Transforming Data into Information

Organizations continue to capture vital data corresponding to almost every activity. There is a wealth of information in this data; and with better information comes enhanced knowledge and hopefully more accurate decision making. Data repositories provide the baseline source to the knowledge-enhancement process. With the use of extraction and reporting components, data is transformed to information, which is communicated to appropriate functional areas. The knowledge-enhancement process is further augmented by the utilization of online analytical processing (OLAP) which facilitates an interactive analytic methodology where decision-makers can identify elements of failure or success corresponding to business processes (sales, CRM, supply chain, marketing or production). The business intelligence (BI) implementation is then extended by data mining which provides perhaps the most significant knowledge enhancer by enabling decision-makers to perform "what-if" simulations and identify reliable relationships among business variables. The final result is a better informed decision-maker who uses the corresponding information along with experiences in the marketplace to formulate strategies. Is BI (reporting, OLAP, data mining) the real driver to corporate efficiency? The answer is simply no. Strategic cubes, insightful reports and complex models all require effective collaboration among individuals affiliated with corresponding business processes.
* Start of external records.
/-- A run that would take more cycles than its budget is aborted with cause BUDGET: its next instruction, with the
wait `w` of R212 in cycles, does not complete within the budget, or a WAIT holds until the budget is spent (R193,
R214). -/
def execLeBudgetExpire (l : Lane) (e : Fin 2) (w : Fin 7) (s : State) : Out :=
  onLane s l (fun L =>
    match (L.le e).run with
    | none => L
    | some r =>
      let op := leOp (L.leWord e r.pc)
      let wait := if op == 0x07 || op == 0x08 then min w.val 3 else if op == 0x1D then w.val else 0
      L.when (r.wait.isSome || decide (L.dBudget e r.loop < r.cycles + L.leMinCost e r + wait))
        (fun L => L.leFault e r 5 (L.dBudget e r.loop)))

/-! ## Simple instructions -/

def execLeNop (l : Lane) (e : Fin 2) (ecc : Ecc) (s : State) : Out :=
  leRow l e 0x00 ecc s (fun r _ L => .go L r 1)

/-- The loops chained to loop k become ready at its end, once per period (R190). -/
def LaneState.leChain (L : LaneState) (e k stamp : Nat) : LaneState :=
  (List.range 16).foldl (fun M j =>
    if M.dTrig e j == 2 && M.dStart e j % 16 == k && !decide (j ∈ (M.le e).chained) && M.loopMayRun e j then
      (M.mapLe e (fun E => { E with chained := addTo j E.chained })).leReady e j stamp
    else M) L

/-- END ends the run; `stamp` is the lane time of the end, at which a chained loop becomes ready (R190, R193). -/
def execLeEnd (l : Lane) (e : Fin 2) (ecc : Ecc) (stamp : BitVec 64) (s : State) : Out :=
  onLane s l (fun L =>
    let M := L.leIssue e 0x01 ecc (fun r _ L => .go L r 1)
    match (L.le e).run, (M.le e).run with
    | some r, some r' =>
      if r.wait.isNone && leOp (L.leWord e r.pc) == 1 && decide (r.cycles < r'.cycles) then
        (M.leStop e r r'.cycles).leChain e r.loop stamp.toNat
      else M
    | _, _ => M)

def execLeLdi (l : Lane) (e : Fin 2) (ecc : Ecc) (s : State) : Out :=
  leAlu l e 0x02 1 ecc s (fun _ w => sext 18 (leImm18 w))

/-- LUI writes qd[31:18] and keeps the rest. -/
def execLeLui (l : Lane) (e : Fin 2) (ecc : Ecc) (s : State) : Out :=
  leAlu l e 0x03 1 ecc s (fun r w => (setBits (wordI (r.qv (leD w))).toNat 31 18 (leImm14 w) : Nat))

def execLeMov (l : Lane) (e : Fin 2) (ecc : Ecc) (s : State) : Out :=
  leAlu l e 0x04 1 ecc s (fun r w => r.qv (leA w))

/-- The address of LDD and STD, formed in 32 bits. -/
def leAddr (r : LeRun) (w : Nat) : Nat := wrapTo 32 (r.qv (leA w) + 4 * (leImm14 w : Int))

/-- Whether a data address may be read; DADDR otherwise (R195). -/
def leReadable (a : Nat) : Bool := decide (a < 0x4000) && a % 4 == 0

/-- Whether a data address may be stored to (R195). -/
def leStorable (a : Nat) : Bool := leReadable a && decide (0x480 ≤ a)

def execLeLdd (l : Lane) (e : Fin 2) (ecc : Ecc) (s : State) : Out :=
  leRow l e 0x05 ecc s (fun r w L =>
    let a := leAddr r w
    if leReadable a then .go L (r.setQ (leD w) (L.word (leData e a)).toInt) 2 else .fault L 3 2)

def execLeStd (l : Lane) (e : Fin 2) (ecc : Ecc) (s : State) : Out :=
  leRow l e 0x06 ecc s (fun r w L =>
    let a := leAddr r w
    if leStorable a then .go (L.setWord (leData e a) (wordI (r.qv (leB w)))) r 1 else .fault L 3 1)

/-- The master of an engine. -/
def leReq (e : Nat) : Req := ⟨if e = 0 then .le0 else .le1, true⟩

/-- LDS loads a signal; `w` is the wait of R212. -/
def execLeLds (l : Lane) (e : Fin 2) (ecc : Ecc) (w : Fin 4) (s : State) : Out :=
  leRow l e 0x07 ecc s (fun r i L => .go L (r.setQ (leD i) (L.sigS (leImm18 i))) (6 + w.val))

/-- STS stores a signal; `w` is the wait of R212. -/
def execLeSts (l : Lane) (e : Fin 2) (ecc : Ecc) (w : Fin 4) (s : State) : Out :=
  leRow l e 0x08 ecc s (fun r i L =>
    .go (L.masterSig (leReq e) (leImm18 i) (wordI (r.qv (leD i)))) r (6 + w.val))

def execLeAdd (l : Lane) (e : Fin 2) (ecc : Ecc) (s : State) : Out :=
  leAlu l e 0x09 1 ecc s (fun r w => r.qv (leA w) + r.qv (leB w))

def execLeSub (l : Lane) (e : Fin 2) (ecc : Ecc) (s : State) : Out :=
  leAlu l e 0x0A 1 ecc s (fun r w => r.qv (leA w) - r.qv (leB w))

def execLeAdds (l : Lane) (e : Fin 2) (ecc : Ecc) (s : State) : Out :=
  leAlu l e 0x0B 1 ecc s (fun r w => satS 32 (r.qv (leA w) + r.qv (leB w)))

def execLeSubs (l : Lane) (e : Fin 2) (ecc : Ecc) (s : State) : Out :=
  leAlu l e 0x0C 1 ecc s (fun r w => satS 32 (r.qv (leA w) - r.qv (leB w)))

/-- MULQ: the Q1.31 product rounded to nearest and saturated (R199, R210); a tie goes up, as in R359 (assumption 15). -/
def execLeMulq (l : Lane) (e : Fin 2) (ecc : Ecc) (s : State) : Out :=
  leAlu l e 0x0D 2 ecc s (fun r w => satS 32 (rshRound 31 (r.qv (leA w) * r.qv (leB w))))

def execLeNeg (l : Lane) (e : Fin 2) (ecc : Ecc) (s : State) : Out :=
  leAlu l e 0x0E 1 ecc s (fun r w => satS 32 (-(r.qv (leA w))))

def execLeAbs (l : Lane) (e : Fin 2) (ecc : Ecc) (s : State) : Out :=
  leAlu l e 0x0F 1 ecc s (fun r w => satS 32 (r.qv (leA w)).natAbs)

def execLeMin (l : Lane) (e : Fin 2) (ecc : Ecc) (s : State) : Out :=
  leAlu l e 0x10 1 ecc s (fun r w => min (r.qv (leA w)) (r.qv (leB w)))

def execLeMax (l : Lane) (e : Fin 2) (ecc : Ecc) (s : State) : Out :=
  leAlu l e 0x11 1 ecc s (fun r w => max (r.qv (leA w)) (r.qv (leB w)))

/-- CLMP: min(max(qd, qa), qb), and qa where qa exceeds qb. -/
def execLeClmp (l : Lane) (e : Fin 2) (ecc : Ecc) (s : State) : Out :=
  leAlu l e 0x12 1 ecc s (fun r w =>
    if r.qv (leB w) < r.qv (leA w) then r.qv (leA w)
    else min (max (r.qv (leD w)) (r.qv (leA w))) (r.qv (leB w)))

def execLeShl (l : Lane) (e : Fin 2) (ecc : Ecc) (s : State) : Out :=
  leAlu l e 0x13 1 ecc s (fun r w => satS 32 (r.qv (leA w) * (2 ^ bits w 4 0 : Nat)))

def execLeSar (l : Lane) (e : Fin 2) (ecc : Ecc) (s : State) : Out :=
  leAlu l e 0x14 1 ecc s (fun r w => r.qv (leA w) / (2 ^ bits w 4 0 : Nat))

/-! ## Accumulators -/

/-- Saturates an accumulator or a section state and flags it (R199). -/
def LaneState.leSat (L : LaneState) (e width : Nat) (v : Int) : LaneState :=
  L.flagIf (satS width v != v) (R.leStat_sat e)

/-- A result taken to a signal of `width` bits (R196, R197). -/
def toSignal (width : Nat) (acc : Int) : Int := satS width (rshRound 15 acc)

def execLeClra (l : Lane) (e : Fin 2) (ecc : Ecc) (s : State) : Out :=
  leRow l e 0x15 ecc s (fun r w L => .go L (r.setAcc (leD w % 4) 0) 1)

def execLeWra (l : Lane) (e : Fin 2) (ecc : Ecc) (s : State) : Out :=
  leRow l e 0x16 ecc s (fun r w L => .go L (r.setAcc (leD w % 4) (r.qv (leA w) * 2 ^ 15)) 1)

def execLeRda (l : Lane) (e : Fin 2) (ecc : Ecc) (s : State) : Out :=
  leAlu l e 0x17 1 ecc s (fun r w => toSignal 32 (r.accv (leA w % 4)))

/-- MACW: a wide product shifted right by 16 − sh, added in 64 bits. -/
def execLeMacw (l : Lane) (e : Fin 2) (ecc : Ecc) (s : State) : Out :=
  leRow l e 0x19 ecc s (fun r w L =>
    let v := r.accv (leD w % 4) + r.qv (leA w) * r.qv (leB w) / (2 ^ (16 - bits w 3 0) : Nat)
    .go (L.leSat e 64 v) (r.setAcc (leD w % 4) (satS 64 v)) 2)

/-- MACP: two packed products added in 40 bits. -/
def execLeMacp (l : Lane) (e : Fin 2) (ecc : Ecc) (s : State) : Out :=
  leRow l e 0x1A ecc s (fun r w L =>
    let a := (wordI (r.qv (leA w))).toNat
    let b := (wordI (r.qv (leB w))).toNat
    let v := r.accv (leD w % 4) + sext 16 (bits a 31 16) * sext 16 (bits b 31 16) +
      sext 16 (bits a 15 0) * sext 16 (bits b 15 0)
    .go (L.leSat e 40 v) (r.setAcc (leD w % 4) (satS 40 v)) 2)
In order to achieve enhanced knowledge from BI, decision- makers at all levels must communicate needs, provide feedback on initiatives and direct the process that creates value-added BI systems. (For more information on the BI knowledge connection, see Information Technology, Corporate Productivity and the New Economy by Kudyba and Diwan, Greenwood Publishing, 2002.)

Results – Competitive Advantage

Knowledge management reflects the shift of corporate enterprises from focusing merely on investment in new forms of technologies to enhance productivity to concentrating on combining all the available resources within an organization in order to become more efficient. Firms are realizing that perhaps the most important of these resources is something in which it has already invested – the labor force. As prominent business theory has proven, one of the most reliable components of an organization's competitive advantage in the marketplace is not its technology but the chemistry that exists among the people who work with this technology to bring products and services to the market.